- Born: Susan Ruth Rankin 1956 (age 69–70)

Academic background
- Alma mater: Montclair State Teachers College (BS) Pennsylvania State University (MS, PhD)
- Thesis: The Perceptions of Heterosexual Faculty and Administrators Toward Gay Men and Lesbians (1994)
- Doctoral advisor: M. Lee Upcraft [Wikidata]

Academic work
- Discipline: Higher education policy, queer studies
- Institutions: Pennsylvania State University
- Website: rankin-consulting.com

= Sue Rankin =

American academic

Susan Ruth Rankin (born 1956) is an American academic specializing in higher education policy and queer studies. She was a member of the faculty and administration at Pennsylvania State University from 1979 to 2013. Rankin is part of the LGBTQ sports movement and was one of the first openly lesbian NCAA Division I coaches.

== Education ==
Sue Rankin completed a B.S. in physiology, health, and physical education at the Montclair State Teachers College in 1978. At the Pennsylvania State University (PSU), she earned a M.S. (1981) in physiology with a specialization in aging and a Ph.D. (1994) in higher education administration with a focus in organizational theory and social justice in higher education. Her master's thesis was titled, A comparison of the use of Nautilus apparatus and Universal Gym Equipment for the development of strength and flexibility. Rankin's dissertation was titled, The Perceptions of Heterosexual Faculty and Administrators Toward Gay Men and Lesbians. Her doctoral thesis advisor was M. Lee Upcraft.

== Career ==
Rankin joined the faculty at PSU in 1979 as a lecturer in kinesiology in the College of Health and Human Development. From 1998 to 2001, she was coordinator of LGBT Equity at PSU. Rankin held various administrative positions including head of public scholarship initiatives and senior diversity planning analyst. She was an affiliate assistant professor of education policy studies from 2002 to 2006 before being promoted to associate professor and senior research associate from 2006 to 2013.

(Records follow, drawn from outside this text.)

-- ==== Sys2Proof/Laws/Queue.lean ====
section
/-! SUPPORT. What the queue operations keep of the shape of the Transmit Queue. -/

namespace Sys2Proof.Machine

/-! ## The shape of a queue -/

/-- The identities of the WAITING entries, in queue order. -/
def waitingIdentities (q : List Entry) : List Identity := (q.filter Entry.waiting).map fun e => e.body.identity

/-- The number of entries that are ON LINE. -/
def onLineCount (q : List Entry) : Nat := (q.filter fun e => !e.waiting).length

/-- At most 8 entries, no identity waiting twice, and `n` entries ON LINE. -/
def QueueShape (n : Nat) (q : List Entry) : Prop :=
  q.length ≤ 8 ∧ (waitingIdentities q).Nodup ∧ onLineCount q = n

theorem queueSound_iff (s : State) : QueueSound s ↔ QueueShape (if s.line.attempt.isSome then 1 else 0) s.queue := Iff.rfl

theorem waitingIdentities_map {f : Entry → Entry} (hw : ∀ e, (f e).waiting = e.waiting)
    (hi : ∀ e, (f e).body.identity = e.body.identity) (q : List Entry) : waitingIdentities (q.map f) = waitingIdentities q := by
  unfold waitingIdentities
  rw [List.filter_map, List.map_map]
  have h1 : Entry.waiting ∘ f = Entry.waiting := funext hw
  have h2 : (fun e : Entry => e.body.identity) ∘ f = fun e => e.body.identity := funext hi
  rw [h1, h2]

theorem onLineCount_map {f : Entry → Entry} (hw : ∀ e, (f e).waiting = e.waiting) (q : List Entry) :
    onLineCount (q.map f) = onLineCount q := by
  unfold onLineCount
  rw [List.filter_map, List.length_map]
  have h1 : (fun e : Entry => !e.waiting) ∘ f = fun e => !e.waiting := funext fun e => by simp [hw]
  rw [h1]

theorem onLineCount_append (p q : List Entry) : onLineCount (p ++ q) = onLineCount p + onLineCount q := by
  simp [onLineCount]

theorem waitingIdentities_append (p q : List Entry) :
    waitingIdentities (p ++ q) = waitingIdentities p ++ waitingIdentities q := by
  simp [waitingIdentities]

theorem mem_waitingIdentities {q : List Entry} {i : Identity} :
    i ∈ waitingIdentities q ↔ (q.any fun e => e.waitsFor i) = true := by
  simp [waitingIdentities, Entry.waitsFor, and_assoc]

namespace QueueShape

variable {n : Nat} {q : List Entry}

/-- A change of the entries that keeps every entry's status and identity. -/
theorem map (h : QueueShape n q) {f : Entry → Entry} (hw : ∀ e, (f e).waiting = e.waiting)
    (hi : ∀ e, (f e).body.identity = e.body.identity) : QueueShape n (q.map f) :=
  ⟨by rw [List.length_map]; exact h.1, by rw [waitingIdentities_map hw hi]; exact h.2.1,
    by rw [onLineCount_map hw]; exact h.2.2⟩

theorem coalesced (h : QueueShape n q) (b : Body) (now : Time) : QueueShape n (coalesceInto b now q) := by
  refine h.map (fun e => ?_) (fun e => ?_)
  · split
    · unfold Entry.coalesce; split <;> rfl
    · rfl
  · split
    · next hw =>
      simp only [Entry.waitsFor, Bool.and_eq_true, decide_eq_true_eq] at hw
      rw [hw.2]
      unfold Entry.coalesce
      split
      all_goals first
        | rfl
        | exact hw.2
    · rfl

theorem appended (h : QueueShape n q) {b : Body} {now : Time} (hb : (q.any fun e => e.waitsFor b.identity) = false)
    (hl : q.length < 8) : QueueShape n (q ++ [Entry.new b now]) := by
  refine ⟨by rw [List.length_append, List.length_singleton]; omega, ?_, ?_⟩
  · rw [waitingIdentities_append]
    have e : waitingIdentities [Entry.new b now] = [b.identity] := rfl
    rw [e, List.nodup_append]
    refine ⟨h.2.1, List.nodup_singleton _, fun a ha c hc => ?_⟩
    rw [List.mem_singleton] at hc
    rw [hc]
    rintro rfl
    rw [mem_waitingIdentities] at ha
    rw [ha] at hb
    exact Bool.noConfusion hb
  · rw [onLineCount_append]
    exact h.2.2

/-- An entry that waited is left out. -/
theorem without (h : QueueShape n q) {p r : List Entry} {v : Entry} (hq : q = p ++ v :: r) (hv : v.waiting = true) :
    QueueShape n (p ++ r) ∧ (p ++ r).length < q.length := by
  subst hq
  have hs : List.Sublist (p ++ r) (p ++ v :: r) := (List.Sublist.refl p).append (List.sublist_cons_self v r)
  refine ⟨⟨hs.length_le.trans h.1, ?_, ?_⟩, by simp⟩
  · exact h.2.1.sublist ((hs.filter _).map _)
  · have k := h.2.2
    simpa [onLineCount, hv] using k

end QueueShape

theorem takeLast_splits {test : Entry → Bool} {q : List Entry} {v : Entry} {rest : List Entry}
    (h : takeLast test q = some (v, rest)) : ∃ p r, q = p ++ v :: r ∧ rest = p ++ r ∧ test v = true := by
  induction q generalizing rest with
  | nil => cases h
  | cons a q ih =>
    unfold takeLast at h
    split at h
    · next b rest' hb =>
      obtain ⟨p, r, h1, h2, h3⟩ := ih (rest := rest') (by rw [hb]; injection h with h; injection h with h _; rw [h])
      injection h with h
      injection h with _ h
      exact ⟨a :: p, r, by rw [h1]; rfl, by rw [← h, h2]; rfl, h3⟩
    · split at h
      · next ht =>
        injection h with h
        injection h with h k
        subst h
        exact ⟨[], q, rfl, k.symm, ht⟩
      · cases h

/-- The entry that gives way is a WAITING one of the queue, and the rest is the queue without it. -/
theorem victim_splits {c : Nat} {q : List Entry} {v : Entry} {rest : List Entry} (h : victim c q = some (v, rest)) :
    ∃ p r, q = p ++ v :: r ∧ rest = p ++ r ∧ v.waiting = true ∧ c < v.body.priority := by
  unfold victim at h
  obtain ⟨k, _, hk⟩ := List.exists_of_findSome?_eq_some h
  split at hk
  · next hc =>
    obtain ⟨p, r, h1, h2, h3⟩ := takeLast_splits hk
    simp only [Bool.and_eq_true, decide_eq_true_eq] at h3
    exact ⟨p, r, h1, h2, h3.1, by omega⟩
  · cases hk

namespace QueueShape

variable {n : Nat} {q : List Entry}

theorem evicted (h : QueueShape n q) {b : Body} {now : Time} {v : Entry} {rest : List Entry}
    (hb : (q.any fun e => e.waitsFor b.identity) = false) (hv : victim b.priority q = some (v, rest)) :
    QueueShape n (rest ++ [Entry.new b now]) := by
  obtain ⟨p, r, hq, hr, hw, _⟩ := victim_splits hv
  obtain ⟨hs, hl⟩ := h.without hq hw
  rw [← hr] at hs hl
  refine hs.appended ?_ (by have := h.1; omega)
  rw [Bool.eq_false_iff] at hb ⊢
  intro ha
  apply hb
  rw [List.any_eq_true] at ha ⊢
  obtain ⟨x, hx, hw⟩ := ha
  refine ⟨x, ?_, hw⟩
  rw [hr, List.mem_append] at hx
  rw [hq, List.mem_append, List.mem_cons]
  tauto

/-- Entries that wait are taken out. -/
theorem filtered (h : QueueShape n q) {keep : Entry → Bool} (hk : ∀ e, keep e = false → e.waiting = true) :
    QueueShape n (q.filter keep) := by
  refine ⟨(List.length_filter_le _ _).trans h.1, h.2.1.sublist (((List.filter_sublist).filter _).map _), ?_⟩
  have e : onLineCount (q.filter keep) = onLineCount q := by
    unfold onLineCount
    rw [List.filter_filter]
    congr 2
    funext x
    cases hx : keep x with
    | true => simp
    | false => simp [hk x hx]
  rw [e]
  exact h.2.2

theorem marked (h : QueueShape n q) (g : GroupNo) : QueueShape n (markWithdrawn g q) :=
  h.map (fun e => by split <;> rfl) (fun e => by split <;> rfl)

theorem withdrawn (h : QueueShape n q) (g : GroupNo) :
    QueueShape n ((markWithdrawn g q).filter fun e => !e.waitingRaise g) := by
  refine (h.marked g).filtered fun e he => ?_
  simp only [Entry.waitingRaise, Bool.not_eq_false', Bool.and_eq_true] at he
  exact he.1

theorem busySeen (h : QueueShape n q) (moment : Time) : QueueShape n (markBusySeen moment q) :=
  h.map (fun e => by split <;> rfl) (fun e => by split <;> rfl)

theorem dropped (h : QueueShape n q) : QueueShape 0 (dropOnLine q) := by
  refine ⟨(List.length_filter_le _ _).trans h.1, h.2.1.sublist (((List.filter_sublist).filter _).map _), ?_⟩
  unfold onLineCount dropOnLine
  rw [List.filter_filter]
  simp

theorem none_onLine {e : Entry} (h : QueueShape 0 q) (he : e ∈ q) : e.waiting = true := by
  have k := h.2.2
  unfold onLineCount at k
  rw [List.length_eq_zero_iff, List.filter_eq_nil_iff] at k
  simpa using k e he

/-- With no entry found ON LINE there is none. -/
theorem zero_of_onLineEntry (h : QueueShape n q) (ho : onLineEntry q = none) : n = 0 := by
  unfold onLineEntry at ho
  rw [List.find?_eq_none] at ho
  rw [← h.2.2]
  unfold onLineCount
  rw [List.length_eq_zero_iff, List.filter_eq_nil_iff]
  exact ho

/-- The one ON LINE entry of a queue splits it into WAITING ones. -/
theorem splits (h : QueueShape 1 q) {e : Entry} (ho : onLineEntry q = some e) :
    ∃ p r, q = p ++ e :: r ∧ e.waiting = false ∧ (∀ x ∈ p, x.waiting = true) ∧ (∀ x ∈ r, x.waiting = true) := by
  unfold onLineEntry at ho
  rw [List.find?_eq_some_iff_append] at ho
  obtain ⟨he, p, r, hq, hp⟩ := ho
  simp only [Bool.not_eq_true'] at he
  have hp' : ∀ x ∈ p, x.waiting = true := by simpa using hp
  refine ⟨p, r, hq, he, hp', fun x hx => ?_⟩
  have k := h.2.2
  have hp0 : onLineCount p = 0 := by
    unfold onLineCount
    rw [List.length_eq_zero_iff, List.filter_eq_nil_iff]
    simpa using hp'
  have hc : onLineCount (e :: r) = 1 + onLineCount r := by simp [onLineCount, he, Nat.add_comm]
  rw [hq, onLineCount_append, hp0, hc] at k
  have k0 : onLineCount r = 0 := by omega
  unfold onLineCount at k0
  rw [List.length_eq_zero_iff, List.filter_eq_nil_iff] at k0
  simpa using k0 x hx

theorem updateOnLine_splits {f : Entry → Entry} {p r : List Entry} {e : Entry} (he : e.waiting = false)
    (hp : ∀ x ∈ p, x.waiting = true) (hr : ∀ x ∈ r, x.waiting = true) :
    updateOnLine f (p ++ e :: r) = p ++ f e :: r := by
  unfold updateOnLine
  rw [List.map_append, List.map_cons]
  have hm : ∀ l : List Entry, (∀ x ∈ l, x.waiting = true) → (l.map fun x => if x.waiting then x else f x) = l := by
    intro l hl
    rw [List.map_congr_left (g := id) fun x hx => by simp [hl x hx], List.map_id]
  rw [hm p hp, hm r hr, he]
  rfl

theorem returned (h : QueueShape 1 q) {e : Entry} (ho : onLineEntry q = some e) {f : Entry → Entry}
    (hf : ∀ x, (f x).body = x.body) (hn : (q.any fun o => o.waitsFor e.body.identity) = false) :
    QueueShape 0 (updateOnLine (fun o => { f o with status := .waiting }) q) := by
  obtain ⟨p, r, hq, he, hp, hr⟩ := h.splits ho
  have hd : waitingIdentities q = waitingIdentities p ++ waitingIdentities r := by
    rw [hq, waitingIdentities_append]
    simp [waitingIdentities, he]
  have hnot : e.body.identity ∉ waitingIdentities q := by
    rw [mem_waitingIdentities, hn]
    exact Bool.false_ne_true
  have hu : updateOnLine (fun o => { f o with status := .waiting }) q = p ++ { f e with status := .waiting } :: r := by
    rw [hq]
    exact updateOnLine_splits he hp hr
  rw [hu]
  refine ⟨?_, ?_, ?_⟩
  · have k := h.1
    rw [hq] at k
    simpa using k
  · have hw : waitingIdentities (p ++ { f e with status := .waiting } :: r)
        = waitingIdentities p ++ e.body.identity :: waitingIdentities r := by
      rw [waitingIdentities_append]
      simp [waitingIdentities, Entry.waiting, hf]
    rw [hw]
    have k := h.2.1
    rw [hd] at k hnot
    exact List.nodup_middle.mpr (List.nodup_cons.mpr ⟨hnot, k⟩)
  · unfold onLineCount
    rw [List.length_eq_zero_iff, List.filter_eq_nil_iff]
    intro x hx
    rw [List.mem_append, List.mem_cons] at hx
    rcases hx with hx | rfl | hx
    · simp [hp x hx]
    · simp [Entry.waiting]
    · simp [hr x hx]

theorem bestEligible_sound {b : Entry} (h : bestEligible q = some b) : b ∈ q ∧ b.eligible = true := by
  unfold bestEligible at h
  obtain ⟨k, _, hk⟩ := List.exists_of_findSome?_eq_some h
  have h1 := List.mem_of_find?_eq_some hk
  have h2 := List.find?_some hk
  simp only [Bool.and_eq_true] at h2
  exact ⟨h1, h2.1⟩

theorem updateFirst_splits {test : Entry → Bool} (f : Entry → Entry) {q : List Entry} {b : Entry} (hb : b ∈ q)
    (ht : test b = true) : ∃ p e r, q = p ++ e :: r ∧ test e = true ∧ updateFirst test f q = p ++ f e :: r := by
  induction q with
  | nil => cases hb
  | cons a q ih =>
    unfold updateFirst
    split
    · next h => exact ⟨[], a, q, rfl, h, rfl⟩
    · next h =>
      rw [List.mem_cons] at hb
      rcases hb with rfl | hb
      · exact absurd ht h
      · obtain ⟨p, e, r, h1, h2, h3⟩ := ih hb
        exact ⟨a :: p, e, r, by rw [h1]; rfl, h2, by rw [h3]; rfl⟩

theorem putOnLine (h : QueueShape 0 q) {b : Entry} (hb : bestEligible q = some b) : QueueShape 1 (putOnLine q) := by
  unfold Machine.putOnLine
  rw [hb]
  obtain ⟨hm, he⟩ := bestEligible_sound hb
  obtain ⟨p, e, r, hq, ht, hu⟩ := updateFirst_splits (test := fun e => e.eligible && decide (e.body.priority = b.body.priority))
    (fun e => { e with status := .onLine, tried := true }) hm (by simp [he])
  dsimp only
  rw [hu]
  simp only [Entry.eligible, Bool.and_eq_true] at ht
  obtain ⟨hs, hl⟩ := h.without hq ht.1.1
  refine ⟨?_, ?_, ?_⟩
  · have k := h.1
    rw [hq] at k
    simpa using k
  · have k := hs.2.1
    simpa [waitingIdentities, Entry.waiting] using k
  · have k := hs.2.2
    have hc : onLineCount ({ e with status := .onLine, tried := true } :: r) = onLineCount r + 1 := by
      simp [onLineCount, Entry.waiting]
    rw [onLineCount_append] at k ⊢
    rw [hc]
    omega

end QueueShape

/-! ## The shared operations -/

/-- The operations of the aisle keep the queue's shape. -/
theorem queueShape_aisle : AisleFrame fun t s => ∀ n, QueueShape n s.queue → QueueShape n t.queue where
  refl := fun _ _ h => h
  trans := fun h k n x => h n (k n x)
  spend := fun _ _ h => h
  coalesced := fun b s _ _ h => h.coalesced b s.now
  appended := fun _ _ hb hl _ h => h.appended hb hl
  evicted := fun _ _ _ _ hb hv _ h => h.evicted hb hv
  withdrawn := fun g _ _ h => h.withdrawn g
  counted := fun _ _ _ _ h => h
  reportDue := fun _ _ _ _ h => h
  survey := fun _ _ h => h
  group := fun _ _ _ _ h => h

/-- The operations of the lanes and of the sensor bus keep the queue's shape. -/
theorem queueShape_bus : BusFrame fun t s => ∀ n, QueueShape n s.queue → QueueShape n t.queue where
  toAisleFrame := queueShape_aisle
  lane := fun _ _ _ _ h => h
  allWeighing := fun _ _ _ h => h
  shock := fun _ _ _ h => h
  drifted := fun _ _ _ h => h
  engine := fun _ _ _ h => h
  latched := fun _ _ _ h => h
  seeded := fun raw s n h => by unfold seedFrom; split <;> exact h

/-- The ON LINE entry comes back, or is removed: none is ON LINE then. -/
theorem returnEntry_shape {f : Entry → Entry} (hf : ∀ x, (f x).body = x.body) {s : State} (h : QueueShape 1 s.queue) :
    QueueShape 0 (returnEntry f s).queue := by
  unfold returnEntry
  split
  · next ho => exact absurd (h.zero_of_onLineEntry ho) (by decide)
  · next e ho =>
    split
    · exact queueShape_aisle.announceRoom _ 0 h.dropped
    · next hn =>
      simp only [Bool.or_eq_true, not_or, Bool.not_eq_true] at hn
      exact h.returned ho hf hn.1.2

/-- The ON LINE entry is removed: none is ON LINE then. -/
theorem removeOnLine_shape {tell : State → State} (ht : ∀ s n, QueueShape n s.queue → QueueShape n (tell s).queue) {n : Nat}
    {s : State} (h : QueueShape n s.queue) : QueueShape 0 (removeOnLine tell s).queue :=
  queueShape_aisle.eitherOrder (f := tell) (fun s n => ht s n) queueShape_aisle.announceRoom _ 0 h.dropped

/-- A change of TEC or REC keeps the queue's shape. -/
theorem checkLineState_shape {n : Nat} {s : State} (h : QueueShape n s.queue) : QueueShape n (checkLineState s).queue := by
  unfold checkLineState
  split
  · split
    · exact queueShape_aisle.eachGroup queueShape_aisle.alertListenOnly _ n h
    · exact h
  · split <;> exact h

end Sys2Proof.Machine
end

Rankin is recognized as a prominent figure in the LGBTQ sports movement. She was the head coach of the women's softball team at PSU from 1979 to 1996.

Rankin researches higher education policy and queer studies. Her studies investigate LGBT life on college campuses.

== Personal life ==
Rankin was one of the first openly lesbian NCAA Division I coaches during the 1980s and 1990s.

== Selected works ==

=== Books ===

- Rankin, Sue (2010). "2010 State of Higher Education for Lesbian, Gay, Bisexual & Transgender People"
- Beemyn, Genny (2011). "The Lives of Transgender People"

=== Journal articles ===
- Rankin, Susan R. (2005). "Differing Perceptions: How Students of Color and White Students Perceive Campus Climate for Underrepresented Groups"
- Rankin, Susan R. (2005). "Campus climates for sexual minorities"
- Rankin, Susan (2008). "Transformational Tapestry Model: A comprehensive approach to transforming campus climate."
- Rankin, Sue (2012). "Beyond a binary: The lives of gender-nonconforming youth"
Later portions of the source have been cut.